C’est sorti en 2022. Rattrapage 1

On remet les pendules à l’heure avec certaines productions jusque là non chroniquées mais qui nous ont tout de même tapé au tympan en 2022. On lance le rattrapage 1 avec Jorg Feudenfjord.

jorg feudenfjord rattrapage 1Son premier album Twist n’fjord ne manque en effet ni de charme, ni de personnalité. Dès son entame, avec le titre « aquatique » Lack Of Groove (les effets sur les guitares nous donnent en effet un sentiment liquide, que l’on retrouve tout au long de ce long format), on tombe sous la coupe machiavélique de ce pas du tout scandinave artiste. En effet, français, Jorg Feudenfjord brouille les pistes et nous offre un album absolument incomparable.

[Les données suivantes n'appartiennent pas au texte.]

/-! ## Retirement (R67 to R73) -/

theorem Part.keeps_reportKeepOffLoss (s : Part) (n : LoadId) : s.Keeps (s.reportKeepOffLoss n) := by
  have cleared : s.Keeps (s.setLoad n { s.load n with stopPending := false }) := by
    refine Part.keeps_setLoad (fun ok => ?_) fun _ => Iff.rfl
    refine { ok.loads n with pending := nofun, setup := fun setup => ?_ }
    obtain ⟨phase, -, held⟩ := (ok.loads n).setup setup
    exact ⟨phase, rfl, held⟩
  exact (cleared.trans (Part.asks_needReview _).follows.keeps).trans (Part.asks_floorForMember _ n).follows.keeps

theorem Part.keeps_reportRetirement (s : Part) (h : Hold) : s.Keeps (s.reportRetirement h) := by
  unfold Part.reportRetirement
  split
  · exact .ite _ (Part.Asks.foldl _ Part.asks_reexamine _ s).follows.keeps (.refl s)
  · exact (Part.Asks.foldl _ Part.asks_reexamine _ s).follows.keeps
  · exact .foldl _ Part.keeps_reportKeepOffLoss _ s

theorem Part.keeps_retire (s : Part) (h : Hold) : s.Keeps (s.retire h) := by
  have gone : s.Keeps { s with holds := s.holds.filter fun x => x.id != h.id } :=
    .of_same rfl rfl rfl (fun _ none => by simp [none]) rfl rfl rfl
  exact ((gone.trans (Part.keeps_reportRetirement _ h)).trans (s.follows_recheck _).keeps).trans
    (Part.keeps_ownerLamp _ _)

theorem Part.keeps_panelRelease (s : Part) (p : PanelId) : s.Keeps (s.panelRelease p) :=
  .foldl _ Part.keeps_retire _ s

/-! ## Readings (R22 to R25, R32 to R40) -/

theorem Part.keeps_handSilence (s : Part) (k : StationId) (silence : Nat) : s.Keeps (s.handSilence k silence) := by
  refine .ite _ (.refl s) (.foldl _ (fun s n => ?_) _ s)
  exact Part.keeps_setLoad (fun ok => (ok.loads n).congr rfl rfl rfl rfl) fun _ => Iff.rfl

/-- A reading changes a load's feedback, filter and activity alone (R22 to R24). -/
theorem LoadRecord.qualified_frame (r : LoadRecord) (filter : Nat) (c : LoadConfig) (now : Nat) (v : Reading) :
    (r.qualifyFeedback filter v.feedback).qualifyActivity c now v = { r with
      feedback := ((r.qualifyFeedback filter v.feedback).qualifyActivity c now v).feedback
      filterCount := ((r.qualifyFeedback filter v.feedback).qualifyActivity c now v).filterCount
      activityCount := ((r.qualifyFeedback filter v.feedback).qualifyActivity c now v).activityCount
      activityWindow := ((r.qualifyFeedback filter v.feedback).qualifyActivity c now v).activityWindow
      lastActivity := ((r.qualifyFeedback filter v.feedback).qualifyActivity c now v).lastActivity } := by
  unfold LoadRecord.qualifyActivity LoadRecord.qualifyFeedback LoadRecord.qualifyPulse LoadRecord.qualifyLevel
  dsimp only
  split <;> split_ifs <;> rfl

theorem Part.keeps_qualifyLoad (s : Part) (n : LoadId) (v : Reading) : s.Keeps (s.qualifyLoad n v) := by
  have frame := (s.load n).qualified_frame (s.config n).feedbackFilter (s.config n) s.now v
  refine Part.Keeps.trans (Part.keeps_moveLoad (fun ok => ?_) fun _ => ?_) (s.follows_reportChange _ n).keeps
  · rw [frame]; exact (ok.loads n).congr rfl rfl rfl rfl
  · rw [frame]

theorem Part.keeps_feedbackEffect (s : Part) (n : LoadId) (was : Bool) : s.Keeps (s.feedbackEffect n was) := by
  have same := Part.Keeps.refl s
  unfold Part.feedbackEffect
  dsimp only
  split
  · next h => exact .ite _ same (Part.keeps_enterOff (.inl (by rw [h]; rfl)))
  · next h => exact .ite _ same (Part.keeps_enterOff (.inr (.inl (by rw [h]; rfl))))
  · next h => exact .ite _ (Part.keeps_enterOverride (.inl h)) same
  · next h => exact .ite _ (Part.keeps_enterOverride (.inr (.inl h))) same
  · next h => exact .ite _ (Part.keeps_enterOverride (.inr (.inr h))) same
  · next h => exact .ite _ (Part.keeps_enterOff (.inr (.inr h))) same
  · next h => exact .ite _ (Part.keeps_completeStart h) (.ite _ (Part.keeps_failStart h) same)
  all_goals exact same

theorem Part.keeps_qualifyReply (s : Part) (k : StationId) (v : Vector Reading 4) : s.Keeps (s.qualifyReply k v) :=
  (Part.Keeps.foldl _ (fun s n => s.keeps_qualifyLoad n _) _ s).trans
    (.foldl _ (fun s' n => s'.keeps_feedbackEffect n _) _ _)

/-! ## The time bases -/

theorem Part.keeps_renewLead (s : Part) : s.Keeps s.renewLead := by
  unfold Part.renewLead
  split
  · next h =>
    exact ((Part.follows_takeLead (Part.mode_of_night h) _).trans
      (Part.follows_runMoves _ _ _ (s.takeLead_notSetup _))).keeps
  · exact .refl s

theorem Part.keeps_renewCalls (s : Part) : s.Keeps s.renewCalls := .foldl _ Part.keeps_callRequest _ s

theorem Part.keeps_minuteBoundary (s : Part) : s.Keeps s.minuteBoundary := by
  have taken : s.Keeps { s with ncc := { s.ncc with minuteDue := false } } :=
    .of_same rfl rfl rfl (fun _ none => none) rfl rfl rfl
  have lead := Part.keeps_renewLead
  have calls := Part.keeps_renewCalls
  have choice (u : Part) := u.follows_nextChoice.keeps
  refine Part.Keeps.trans ?_ (Part.chooseLamps_same _).keeps
  exact taken.trans (.ite _ ((lead _).trans (calls _))
    (.ite _ (((choice _).trans (lead _)).trans (calls _)) (((choice _).trans (calls _)).trans (lead _))))

theorem Part.keeps_swapInDay (s : Part) : s.Keeps s.swapInDay := by
  unfold Part.swapInDay
  split
  · next h =>
    exact ((s.follows_swapPlans.trans (Part.follows_setMode (m := .day _ _) (Part.mode_of_day h).symm)).trans
      (Part.follows_runMoves 8 _ _ (nextNightMove_notSetup _ _))).keeps
  · exact .refl s

theorem Part.keeps_arm (s : Part) (armed : Bool) : s.Keeps (s.arm armed).1 := by
  have set : s.Keeps { s with ncc := { s.ncc with armed := armed } } :=
    .of_same rfl rfl rfl (fun _ none => none) rfl rfl rfl
  unfold Part.arm
  dsimp only
  split
  · exact set.trans (Part.keeps_swapInDay _)
  · exact set

theorem Part.keeps_takeLine (s : Part) (line : Line) (due : Debounce → Nat → Bool) (level : Level)
    (then_ : Part → Part) (h : ∀ q : Part, q.Keeps (then_ q)) : s.Keeps (s.takeLine line due level then_) :=
  .ite _ ((s.keeps_setDebounce _ _).trans (h _)) (.refl s)

theorem Part.keeps_closeInterval (s : Part) : s.Keeps s.closeInterval := by
  unfold Part.closeInterval
  dsimp only
  split
  · exact .of_same rfl rfl rfl (fun _ none => none) rfl rfl rfl
  · split
    · exact .of_same rfl rfl rfl (fun _ none => none) rfl rfl rfl
    · split <;> exact .of_same rfl rfl rfl (fun _ none => none) rfl rfl rfl

/-- The clock taken, the mode stays, its mark gone (R108). -/
theorem Part.keeps_takeClock (s : Part) (minute second : Nat) : s.Keeps (s.takeClock minute second) := by
  have mode : (s.clockTaken minute second).mode = s.mode := by
    show Part.mode { s with ncc := { s.ncc with mode := s.ncc.mode.clearMark } } = s.mode
    unfold Part.mode
    cases s.ncc.mode <;> rfl
  refine Part.Keeps.trans ?_ (Part.follows_reclassify _).keeps
  exact .of_same rfl rfl mode (fun _ none => none) rfl rfl rfl

/-- An uptime second, at which only D is computed and a scan may be started (R92, R98). -/
theorem Part.keeps_second (s : Part) : s.Keeps s.second := by
  have ticked : s.Keeps { s with ncc := s.ncc.tick s.cfg.meter.intervalMin } :=
    .of_same rfl rfl rfl (fun _ none => none) rfl rfl rfl
  exact (Part.Keeps.ite _ ticked (ticked.trans (Part.asks_startScan _).follows.keeps)).trans
    (s.follows_recomputeDemand _).keeps

/-- The entry to SETUP keeps a sound plant sound, with the same loads UNREACHABLE (R27, R88). -/
theorem Part.applyMove_setup_sound {s : Part} (ok : s.Sound) :
    (s.applyMove .setup).1.Sound ∧
      ∀ k, ((s.applyMove .setup).1.load k).phase = .unreachable ↔ (s.load k).phase = .unreachable := by
  have cleared (u : Part) : u.clearHolds.loads = u.loads := by
    unfold Part.clearHolds
    split
    · rfl
    · rw [Part.chooseLamps_eq]; rfl
  have inUse (n : LoadId) : (s.tellMode .setup).clearHolds.inUse n = s.inUse n :=
    ((Part.modeWork_clearHolds _).inUse n).trans ((s.modeWork_tellMode _).inUse n)
  have record (n : LoadId) : (s.applyMove .setup).1.load n =
      if s.inUse n then
        { (s.tellMode .setup).load n with
          phase := if ((s.tellMode .setup).load n).phase = .unreachable then .unreachable else .localRun
          stopPending := false, heldEnqueue := none
          changed := ((s.tellMode .setup).load n).changed ||
            (((s.tellMode .setup).load n).phase != .unreachable && ((s.tellMode .setup).load n).phase != .localRun) }
      else (s.tellMode .setup).load n := by
    have load : (s.tellMode .setup).clearHolds.load n = (s.tellMode .setup).load n := by
      rw [Part.load, cleared]; rfl
    refine (tabulate_getElem _ n.val n.isLt).trans ?_
    rw [← inUse, ← load]
  have mode : (s.applyMove .setup).1.mode = .setup := by
    show (s.tellMode .setup).clearHolds.mode = .setup
    have : (s.tellMode .setup).clearHolds.ncc = (s.tellMode .setup).ncc := by
      unfold Part.clearHolds
      split
      · rfl
      · rw [Part.chooseLamps_eq]; rfl
    have told : (s.tellMode .setup).mode = (s.setMode .setup).mode := s.tellMode_mode _
    unfold Part.mode at told ⊢
    rw [this, told]
    rfl
  have told (n : LoadId) : ((s.tellMode .setup).load n).phase = .unreachable ↔ (s.load n).phase = .unreachable := by
    rw [Part.tellMode_load]
    split
    · next moves =>
      have runs := (Bool.and_eq_true_iff.1 moves).1
      constructor <;> intro h
      · cases h
      · rw [h] at runs; cases runs
    · rfl
  have used (n : LoadId) : (s.applyMove .setup).1.inUse n = s.inUse n := (s.modeWork_applyMove _).inUse n
  have queue : (s.applyMove .setup).1.queuedLoads = [] := rfl
  have starting (n : LoadId) : (s.applyMove .setup).1.dgv.startingOrigin[n] = none := Vector.getElem_replicate n.isLt
  refine ⟨⟨fun n => ?_, by rw [queue]; exact .nil, .nil⟩, fun n => ?_⟩
  · have sound := ok.loads n
    rw [record, used, queue, starting, mode]
    split
    · next inUse =>
      dsimp only
      by_cases lost : ((s.tellMode .setup).load n).phase = .unreachable
      · rw [if_pos lost]
        exact ⟨by simp [inUse], by simp, nofun, nofun, by simp, nofun, nofun, fun _ => ⟨.inr (.inr rfl), rfl, rfl⟩⟩
      · rw [if_neg lost]
        exact ⟨by simp [inUse], by simp, nofun, nofun, by simp, nofun, fun _ => rfl, fun _ => ⟨.inr (.inl rfl), rfl, rfl⟩⟩
    · next out =>
      have unused : (s.load n).phase = .unused := sound.unused.2 (by simpa using out)
      have same : (s.tellMode .setup).load n = s.load n := by
        rw [Part.tellMode_load, if_neg (by simp [unused, LoadPhase.running])]
      have calm := sound.calm (by rw [unused]; rfl)
      have free := sound.free (by rw [unused]; rfl) (by rw [unused]; nofun)
      rw [same]
      refine ⟨by simp [unused, out], by simp [unused], by simp [calm], by simp [free], by simp [unused],
        by simp [unused], by simp [unused, LoadPhase.running], fun _ => ⟨.inl unused, calm, free⟩⟩
  · rw [record, ← told]
    split
    · dsimp only
      split
      · next h => simp [h]
      · next h => simp [h]
    · rfl

end Sys2Proof.Machine
end

section
/-! What the field link leaves of a sound plant: a station's loads are UNREACHABLE exactly while it is OFFLINE, its
record is sound, and in HALT every polled station is OFFLINE (R45, R46, R132, R134 to R145). -/

namespace Sys2Proof.Machine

Le gaillard œuvre dans une forme d’art pop, nous évoquant parfois un peu Mush, parfois aussi, par le côté spontané et définitif de ses chansons, au chantre de la pop psychédélique Syd Barrett.

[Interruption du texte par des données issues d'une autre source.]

/-- A successful TREE_BUILD leaves a tree of R156's shape, of `k` leaves, in the first entries of the node pool, and
writes nothing else (R150). -/
theorem treeBuild_ok_treeShape {s t : State} (h : treeBuild s = .ok t) :
    ∃ pool : List NodeEntry, pool.length ≤ 511 ∧ t.nodeCount ≠ 0#10 ∧
      TreeShape t.mem.node t.leafCount.toNat t.nodeCount.toNat t.root.toNat ∧
      t = { s with leafCount := t.leafCount, nodeCount := t.nodeCount, root := t.root
                   mem := { s.mem with node := Sparse.setRange s.mem.node 0 pool } } := by
  obtain ⟨hpos, hle, merged, rfl, rfl⟩ := treeBuild_ok h
  have htotal : freqSum s.mem.freq < 2 ^ 32 := by rw [Config.freqSumMax] at hle; omega
  have hstart := merging_leaves hpos
  have hfuel : (queueOf 0 (leaves s.mem.freq)).length ≤ Config.alphabet - 1 + 1 := by
    have := hstart.length_eq
    have := hstart.leaf_le
    rw [Config.alphabet]
    omega
  obtain ⟨e, he, hend⟩ := mergeLoop_merging htotal (Config.alphabet - 1) hstart hfuel
  have hlen := hend.length_eq
  have hk := hend.leaf_le
  have hshape := hend.treeShape (node := Sparse.setRange s.mem.node 0 (leaves s.mem.freq ++
      (mergeLoop (Config.alphabet - 1) (queueOf 0 (leaves s.mem.freq)) (leaves s.mem.freq).length).1))
    fun id hid => by rw [get?_setRange, if_pos ⟨Nat.zero_le _, by omega⟩, Nat.sub_zero]
  simp only [List.length_append, List.length_singleton] at hlen
  have hroot := hshape.root_eq
  refine ⟨_, ?_, ?_, ?_, rfl⟩
  · rw [List.length_append]; omega
  · intro h0
    have := congrArg BitVec.toNat h0
    simp only [BitVec.toNat_ofNat] at this
    omega
  · rw [he] at hroot hshape
    simp only [BitVec.toNat_ofNat]
    rw [Nat.mod_eq_of_lt (by omega), Nat.mod_eq_of_lt (by omega), Nat.mod_eq_of_lt (by omega)]
    exact hshape

end Sys2Proof.Proofs
end

section
/-! PROOFS. The invariant of the machine: reset meets it and every step keeps it. -/

namespace Sys2Proof.Proofs

open Sys2Proof.Machine

/-! ### Bounds of memories -/

theorem below_iff {α : Type} (m : Sparse α) (b : Nat) : Sparse.below m b = true ↔ ∀ e ∈ m, e.1 < b := by
  simp [Sparse.below, List.all_eq_true]

theorem below_filter {α : Type} {m : Sparse α} {b : Nat} (p : Nat × α → Bool) (h : Sparse.below m b = true) :
    Sparse.below (m.filter p) b = true := by
  rw [below_iff] at h ⊢
  exact fun e he => h e (List.mem_of_mem_filter he)

theorem below_set {α : Type} {m : Sparse α} {b k : Nat} (v : α) (h : Sparse.below m b = true) (hk : k < b) :
    Sparse.below (Sparse.set m k v) b = true := by
  rw [below_iff] at h ⊢
  intro e he
  rcases mem_set he with rfl | he
  · exact hk
  · exact h e he

theorem below_write {w : Nat} {m : Sparse (BitVec w)} {b k : Nat} (v : BitVec w) (h : Sparse.below m b = true)
    (hk : k < b) : Sparse.below (Sparse.write m k v) b = true := by
  unfold Sparse.write
  split
  · exact below_filter _ h
  · exact below_set v h hk

theorem below_setRange {α : Type} {m : Sparse α} {b : Nat} (k : Nat) (vs : List α) (h : Sparse.below m b = true)
    (hk : k + vs.length ≤ b) : Sparse.below (Sparse.setRange m k vs) b = true := by
  induction vs generalizing m k with
  | nil => exact h
  | cons v vs ih =>
    rw [List.length_cons] at hk
    exact ih (k + 1) (below_set v h (by omega)) (by omega)

/-- The bounds, one memory at a time. -/
theorem inBounds_iff (p : Params) (m : Memory) : m.inBounds p = true ↔
    Sparse.below m.sym p.nMax = true ∧ Sparse.below m.freq 256 = true ∧ Sparse.below m.node 511 = true ∧
    Sparse.below m.codeLen 256 = true ∧ Sparse.below m.codeBits 256 = true ∧ Sparse.below m.out p.outMax = true ∧
    Sparse.below m.rleSym p.rleMax = true ∧ Sparse.below m.rleRun p.rleMax = true ∧
    Sparse.below m.dec p.nMax = true := by
  simp only [Memory.inBounds, Config.alphabet, Config.nodePool, Bool.and_eq_true, and_assoc]

/-! ### Sizes of what the commands write -/

theorem countSymbols_below (syms : List Byte) : Sparse.below (countSymbols syms) 256 = true := by
  have h : ∀ f : Sparse Word, Sparse.below f 256 = true → Sparse.below (syms.foldl countSymbol f) 256 = true := by
    induction syms with
    | nil => exact fun f hf => hf
    | cons v vs ih => exact fun f hf => ih _ (below_write _ hf v.isLt)
  exact h [] rfl

theorem length_runsFrom_le (cur : Byte) (run : Nat) (vs : List Byte) :
    (runsFrom cur run vs).length ≤ vs.length + 1 := by
  induction vs generalizing cur run with
  | nil => simp [runsFrom]
  | cons v vs ih =>
    rw [runsFrom, List.length_cons]
    split
    · exact (ih cur (run + 1)).trans (Nat.le_succ _)
    · exact Nat.succ_le_succ (ih v 1)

Avec une voix élastique, des mélodies addictives et, aussi, un peu magiques (on ne les prend jamais en défaut malgré des instrumentations mouvant au gré de divers courants, glacés des fjords ou chauds des mers tropicales), Jorg Feudenfjord nous offre un disque qui nous met en joie. Littéralement, nous sourions sous l’effet de ce détachement, de ce (presque) second degré qui en ressort, un peu comme si ce musicien fantasque ne se prenait absolument pas au sérieux.

Pour autant, ces compositions le sont toutes, sérieuses. Difficile de ne pas succomber à leur pouvoir de séduction, dû sans aucun doute à ce groove délicat, jamais surjoué, mais aussi par cette aura ensoleillée et réconfortante, ainsi que par ces multitudes d’idées aussi géniales qu’abouties. Ainsi, on se laisse bercer par les facéties de ce disque qui, même si une oreille peu exercée aurait tendance à le trouver approximatif sur pas mal de points, s’avère d’une redoutable précision (et là, on touche au bricolage de génie).

Les arrangements, le chant, rien n’est laissé au hasard et nous offre un disque aussi chaud qu’un thé bouillant servi sur les rives enneigées d’un quelconque pays scandinave et aussi frais qu’un thé glacé sur les rives ensoleillées d’une plage des bermudes.

A découvrir sans tarder ! Le disque est disponible depuis le 25 novembre sur le label Les Inveftigations Phoniques

#pop #poppsychédélique #artpop

guadal tejaz rattrapage 1GUADAL TEJAZ, Noche triste

On quitte l’univers fjordien pour celui des Guadal Tejaz, groupe rennais qui pratique un rock teinté d’essence post punk. Certes, rien de bien nouveau sous le soleil breton, si ce n’est que, bien qu’il ne révolutionne en rien le genre, le groupe parvient à pondre un album d’une très forte cohérence et unité. Porté par un chant habité, doté d’un superbe trémolo nous évoquant parfois ceux présents dans le rock, heavy ou pas, mais souvent psychédélique, des années 60-70. Ajoutez à cela des compositions solides comme le granit et vous obtenez un combo n’ayant aucune peine à vous rallier à sa cause.

Les rythmiques sont imparables, dégagent un groove vénéneux, lequel, augmentées par des guitares inspirées, et un chant absolument magistral, rétame toute la concurrence (mais avec grâce et toujours à propos, c’est-à-dire que le but n’est pas là, rétamer la concurrence, mais c’est ce qui arrive par la force des choses). Pas besoin de grands moyens techniques (la production est sobre mais très efficace) ou de grandiloquence pour parler au plus juste de ce que doit être ce genre musical énervé mais réfléchi. Ainsi, en ajoutant parfois une pointe de synthé, en haussant ou en baissant ostensiblement le tempo, au gré des envies du groupe, Guadal Tejaz évite une linéarité qui aurait tout pour déplaire.

La tracklist, maligne comme tout, déjoue le piège de la répétition pour nous offrir un album haut de gamme même si potentiellement absorbable par la masse des disques dans cette même veine. Tant de groupe se jette corps et âme dans ce genre musical qu’il est dur de trier les bons de ce qui le sont moins et, c’est un fait, il faut prendre un peu de temps pour que la magie de Noche Triste opère à 100% et de façon pérenne. Les aficionados du titre parfait lançant un album, et qui foutent le camp dès le deuxième morceau, pourraient fort injustement passer à côté de Noche Triste qui développe ses toxines vénéneuses par petites touches bien senties et régulières. On conseille à ceux qui se font un avis en 30 secondes de prendre deux vraies minutes pour s’immerger totalement dans l’univers Tejazien. Elles seront vite dédommagées par un plaisir allant croissant et durable dans le temps.